>>>>
/-! ### Writes of the page -/

/-- A write to the DIO page (R425, R426); `overlaps` says whether a range of the I area meets an I-slot range or status byte of
the slot table in force or staged. -/
def State.dioWrite (s : State) (overlaps : Nat → Nat → Bool) (a : Nat) (v : Word) : WRes :=
  if a = R.DIO_MAP then
    let i := bitsOf v 14 0
    if s.mode ≠ 2 then refuse .mode s
    else if i % 4 ≠ 0 || bitsOf v 30 16 % 4 ≠ 0 || 0x7FF0 < i || overlaps i 16 then refuse .range s
    else accept (s.plainWrite a v)
  else if a = R.DIO_SILENCE then
    if bitsOf v 9 0 = 0 || 1000 < bitsOf v 9 0 then refuse .range s else accept (s.plainWrite a v)
  else if a = R.DIO_SAFE then
    if (List.range 16).any fun n => bitsOf v (2 * n + 1) (2 * n) = 3 then refuse .range s else accept (s.plainWrite a v)
  else if R.DIO_IFILT0 ≤ a && a < R.DIO_IFILT0 + 16 then
    if (List.range 8).any fun n => 6 < bitsOf v (4 * n + 3) (4 * n) then refuse .range s else accept (s.plainWrite a v)
  else if a = R.DIO_WBEN then
    let s := s.plainWrite a v
    accept (s.wr R.DIO_WB_PRESENT (s.rd R.DIO_WB_PRESENT &&& v.toNat))
  else if a = R.DIO_OWEN then
    let s := s.plainWrite a v
    accept (s.wr R.DIO_OWFLT_OPEN (s.rd R.DIO_OWFLT_OPEN &&& v.toNat))
  else if a = R.DIO_OUTFLT then
    let s1 := s.plainWrite a v
    accept ((List.range 16).foldl (fun t n => if s.latchedOff n && !s1.latchedOff n then t.setRetries n none else t) s1)
  else if a = R.DIO_CMD then accept (s.dioCmd v)
  else accept (s.plainWrite a v)

end Sys2Proof.Machine
end

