-- ==== Sys2Proof/Machine/Floor.lean ====
section
/-!
DEFINITION. Machine/Floor.lean: the service floors (02 R72 to R76).
-/

namespace Sys2Proof.Machine

/-- The bit of an element in SYS_FLOOR. -/
def floorBit : FloorElem → Nat
  | .rom => 0 | .marshal => 1 | .hostPort => 2 | .eth1 => 3 | .radio => 4
  | .pll => 16 | .core => 17 | .sram => 18 | .evtCox => 19 | .retain => 20 | .io => 21 | .loop => 22

/-- The element is working. -/
def State.works (s : State) (e : FloorElem) : Bool := (s.reg R.SYS_FLOOR).getLsbD (floorBit e)

/-- The state in which an element's bit is b. -/
def State.setWorks (s : State) (e : FloorElem) (b : Bool) : State := s.wrb ⟨R.SYS_FLOOR, floorBit e, floorBit e⟩ b

/-- The loaded program uses loops. -/
def State.usesLoops (s : State) : Bool :=
  match s.prog with
  | some p => !p.loopData.isEmpty
  | none => false

/-- The reason of the first element that the control floor misses, in the order of R73. R91 names no reason for the retain
element: DESIGN CHOICE, log entry 163. -/
def State.floorMissing (s : State) : Option Nat :=
  if !s.works .pll then some 0x05
  else if !s.works .core then some 0x06
  else if !s.works .sram then some 0x07
  else if !s.works .evtCox then some 0x08
  else if !s.works .retain then some 0x0B
  else if !s.works .io then some 0x0A
  else if s.usesLoops && !s.works .loop then some 0x09
  else none

/-- The diagnostic floor is met (R72). -/
def State.diagMet (s : State) : Bool := s.works .rom && s.works .marshal && (s.works .hostPort || s.works .eth1 || s.works .radio)

/-- DIAG and CONTROL follow the elements. -/
def State.evalFloor (s : State) : State :=
  let met := s.diagMet
  (s.wrb R.SYS_FLOOR_DIAG met).wrb R.SYS_FLOOR_CONTROL (met && s.floorMissing.isNone)

/-- An element changes state once the floors have been evaluated (R74, R76): FLOOR_CHANGE; in RUN and TRACK the loss of the
control floor asks for STOP with the reason of the element. -/
def State.floorElement (s : State) (e : FloorElem) (b : Bool) : State :=
  if s.sys.stage < 7 || s.works e = b then s
  else
    let had := s.on R.SYS_FLOOR_CONTROL
    let s := (s.setWorks e b).evalFloor
    let s := s.raise Ev.sysFloorChange (s.reg R.SYS_FLOOR).toNat
    if had && !s.on R.SYS_FLOOR_CONTROL && (s.mode = 3 || s.mode = 4) then s.askStop (s.floorMissing.getD 0) else s

/-- An enabled task is pinned to a logical core (02 R73, R76). -/
def State.pinned (s : State) (l : Nat) : Bool :=
  (List.range 64).any fun t => s.taskEnabled t && s.taskCore t = l

/-- A core works, and so does the core of every logical core that enabled tasks are pinned to (R76, 16 R517). -/
def State.coresWork (s : State) : Bool :=
  ((List.range 5).any fun c => !(s.core c).failed) &&
    (List.range 4).all fun l => !s.pinned l || !(s.core (s.physOf l)).failed

/-- A block of the program lies in a bank of main SRAM (10 R372). -/
def Program.inBank (p : Program) (b : Nat) : Bool :=
  p.blocks.any fun x => decide (x.base < 0x200000 * (b + 1)) && decide (0x200000 * b < x.base + x.data.length)

/-- Every bank of main SRAM that holds the loaded program works, or its replacement does (R73). -/
def State.banksWork (s : State) : Bool :=
  (List.range 16).all fun b => !(s.prog.any fun p => p.inBank b) || s.on (R.MEM_BANK_OK.off (4 * b))

/-- The floors as the program and the task configuration that now stand have them (R73, R76): which cores and banks are needed
and whether loops are used follow the program in force. -/
def State.floorNow (s : State) : State := ((s.floorElement .core s.coresWork).floorElement .sram s.banksWork).evalFloor

end Sys2Proof.Machine
end

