/-- MBX_SUBMIT SUBMIT (R505, R506). The order of the checks is the model's (log entry 22). -/
def State.mbxSubmit (s : State) (r : Req) : State :=
  let code := s.rd (s.bf r R.MBX_CMDHDR_CODE)
  let len := s.rd (s.bf r R.MBX_CMDHDR_LEN)
  let p := s.mbxWritten r
  if !mbxKnown code then s.mbxRefuse r 0x06
  else if p.length ≠ len || (mbxSigned code && len ≠ signedLen) then s.mbxRefuse r 0x05
  else if !s.mbxMode r code then s.mbxRefuse r 0x04
  else if !s.ledgerFree .mbx then s.mbxRefuse r 0x21
  else
    let id := (s.mbx.nextId + 1) % 65536
    let s := (s.mbxRefuse r 0).setMbxWritten r []
    let s := (s.wr (s.bf r R.MBX_SUBSTAT_CMDID) id).ledgerAdd .mbx 0 id
    { s with mbx := { s.mbx with nextId := id, cmds := s.mbx.cmds ++ [⟨id, s.bank r, code, p⟩] } }

/-- MBX_SUBMIT CANCEL (R507): a command that has an outcome, or none, is refused with STATE. -/
def State.mbxCancel (s : State) (r : Req) : State :=
  match s.mbxPending (s.rd (s.bf r R.MBX_SEL_CMDID)) with
  | some c => (s.mbxRefuse r 0).mbxOutcome c 2 0x07 false []
  | none => s.mbxRefuse r 0x0C

/-- A write to the MBX page. -/
def State.mbxWrite (s : State) (r : Req) (a : Nat) (v : Word) : WRes :=
  if !hostSide r then refuse .requester s
  else if a = R.MBX_CMDHDR then
    if 4096 < bitsOf v 12 0 then refuse .range s
    else accept ((s.setReg (s.bk r a) (v &&& 0xFF001FFF)).setMbxWritten r [])
  else if a = R.MBX_DEADLINE then
    if bitsOf v 15 0 = 0 then refuse .range s else accept (s.setReg (s.bk r a) (v &&& 0xFFFF))
  else if a = R.MBX_WDATA then
    let len := s.rd (s.bf r R.MBX_CMDHDR_LEN)
    let p := s.mbxWritten r
    if len ≤ p.length then refuse .range s
    else accept (s.setMbxWritten r ((p ++ toBytes 4 v.toNat).take len))
  else if a = R.MBX_SUBMIT then
    accept (if bitsOf v 31 16 ≠ 0x3B0C then s.mbxRefuse r 0x22
      else match bitsOf v 7 0 with
        | 1 => s.mbxSubmit r
        | 2 => s.mbxCancel r
        | _ => s)
  else if a = R.MBX_SEL then accept (s.setReg (s.bk r a) (v &&& 0xFFFF))
  else accept s

/-- The outcome that MBX_RSTAT shows of a command: none kept reads UNKNOWN (11 R398). -/
def State.mbxResult (s : State) (id : Nat) : MbxResult :=
  match s.mbxPending id with
  | some _ => ⟨id, 0, false, 0, [], 0⟩
  | none => (s.mbx.results.find? fun x => x.id = id).getD ⟨id, 15, false, 0, [], 0⟩

/-- What MBX_SUBSTAT, MBX_RSTAT and MBX_MSTAT read. -/
def State.mbxRead (s : State) (r : Req) (a : Nat) : Option Word :=
  if a = R.MBX_SUBSTAT then
    some (bitsSet (s.reg (s.bk r a)) 6 0 s.mbx.cmds.length)
  else if a = R.MBX_RSTAT then
    let x := s.mbxResult (s.rd (s.bf r R.MBX_SEL_CMDID))
    some (BitVec.ofNat 32 (x.outcome * 0x10000000 + x.late.toNat * 0x8000000 + x.reason * 0x10000 + x.rlen % 8192))
  else if a = R.MBX_MSTAT then some (bitsSet (s.reg a) 10 8 s.mbx.sessions.length)
  else none

/-- A read of MBX_RDATA: the next 4 response bytes of the selected command, which the read consumes. -/
def State.mbxTakeData (s : State) (r : Req) : Word × State :=
  let id := s.rd (s.bf r R.MBX_SEL_CMDID)
  let x := s.mbxResult id
  let (w, s) := s.nextWord x.resp
  (w, { s with mbx := { s.mbx with results := s.mbx.results.map fun y =>
        if y.id = id then { y with resp := y.resp.drop 4 } else y } })

/-- A read of MBX_NONCE0 (R508): a fresh nonce, of 128 free bits, for the reading requester. -/
def State.mbxNonce (s : State) (r : Req) : Word × State :=
  let n := s.free.toNat + 2 ^ 64 * s.used.free.toNat
  let s := s.used.used
  let s := (List.range 4).foldl (fun s i => s.setReg (s.bk r (R.MBX_NONCE0 + 4 * i)) (BitVec.ofNat 32 (n / 2 ^ (32 * i)))) s
  (s.reg (s.bk r R.MBX_NONCE0),
    { s with mbx := { s.mbx with nonces := s.bank r :: s.mbx.nonces.filter fun b => b != s.bank r } })

/-- The nonce of a bank, and its being spent. -/
def State.nonceOf (s : State) (bank : Nat) : List Byte :=
  (List.range 4).flatMap fun i => toBytes 4 (s.reg (R.MBX_NONCE0 + 4 * i + 0x100000 * bank)).toNat
def State.spendNonce (s : State) (bank : Nat) : State :=
  { s with mbx := { s.mbx with nonces := s.mbx.nonces.filter fun b => b != bank } }

/-- NONCE_EXPIRY (R508): 600 s have passed. -/
def execNonceExpiry (r : Req) (s : State) : Out := .next (s.spendNonce (s.bank r))

/-! ### Carrying commands out -/

/-- The verification of a signed command (R509, 17 R545): a reason, or 0; the nonce is consumed, and the result recorded on
ES233. -/
def State.mbxVerify (s : State) (c : MbxCmd) (right : Nat) : Nat × State :=
  let p := c.payload
  let nonce := (p.drop 4).take 16
  let id := (p.drop 20).take 8
  let msg := p.take (p.length - sigLen)
  let sig := p.drop (p.length - sigLen)
  let valid := s.mbx.nonces.contains c.bank && s.nonceOf c.bank = nonce
  let signed := ofBytes (p.take 4) = c.code && (match s.operatorKey id right with
    | some k => Config.mldsaVerify k.pub msg sig
    | none => false)
  let reason := if !valid then 0x03 else if !signed then 0x02 else 0
  let s := s.spendNonce c.bank
  (reason, s.raise (if reason = 0 then Ev.mbxSignedOk else Ev.mbxSignedFailed) (c.code * 0x100 + reason)
    (id ++ nonce.take 8))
<<<<
Determine how many lines of this listing have the word "logical" in them, and reply with that number alone.

### Expected answer
2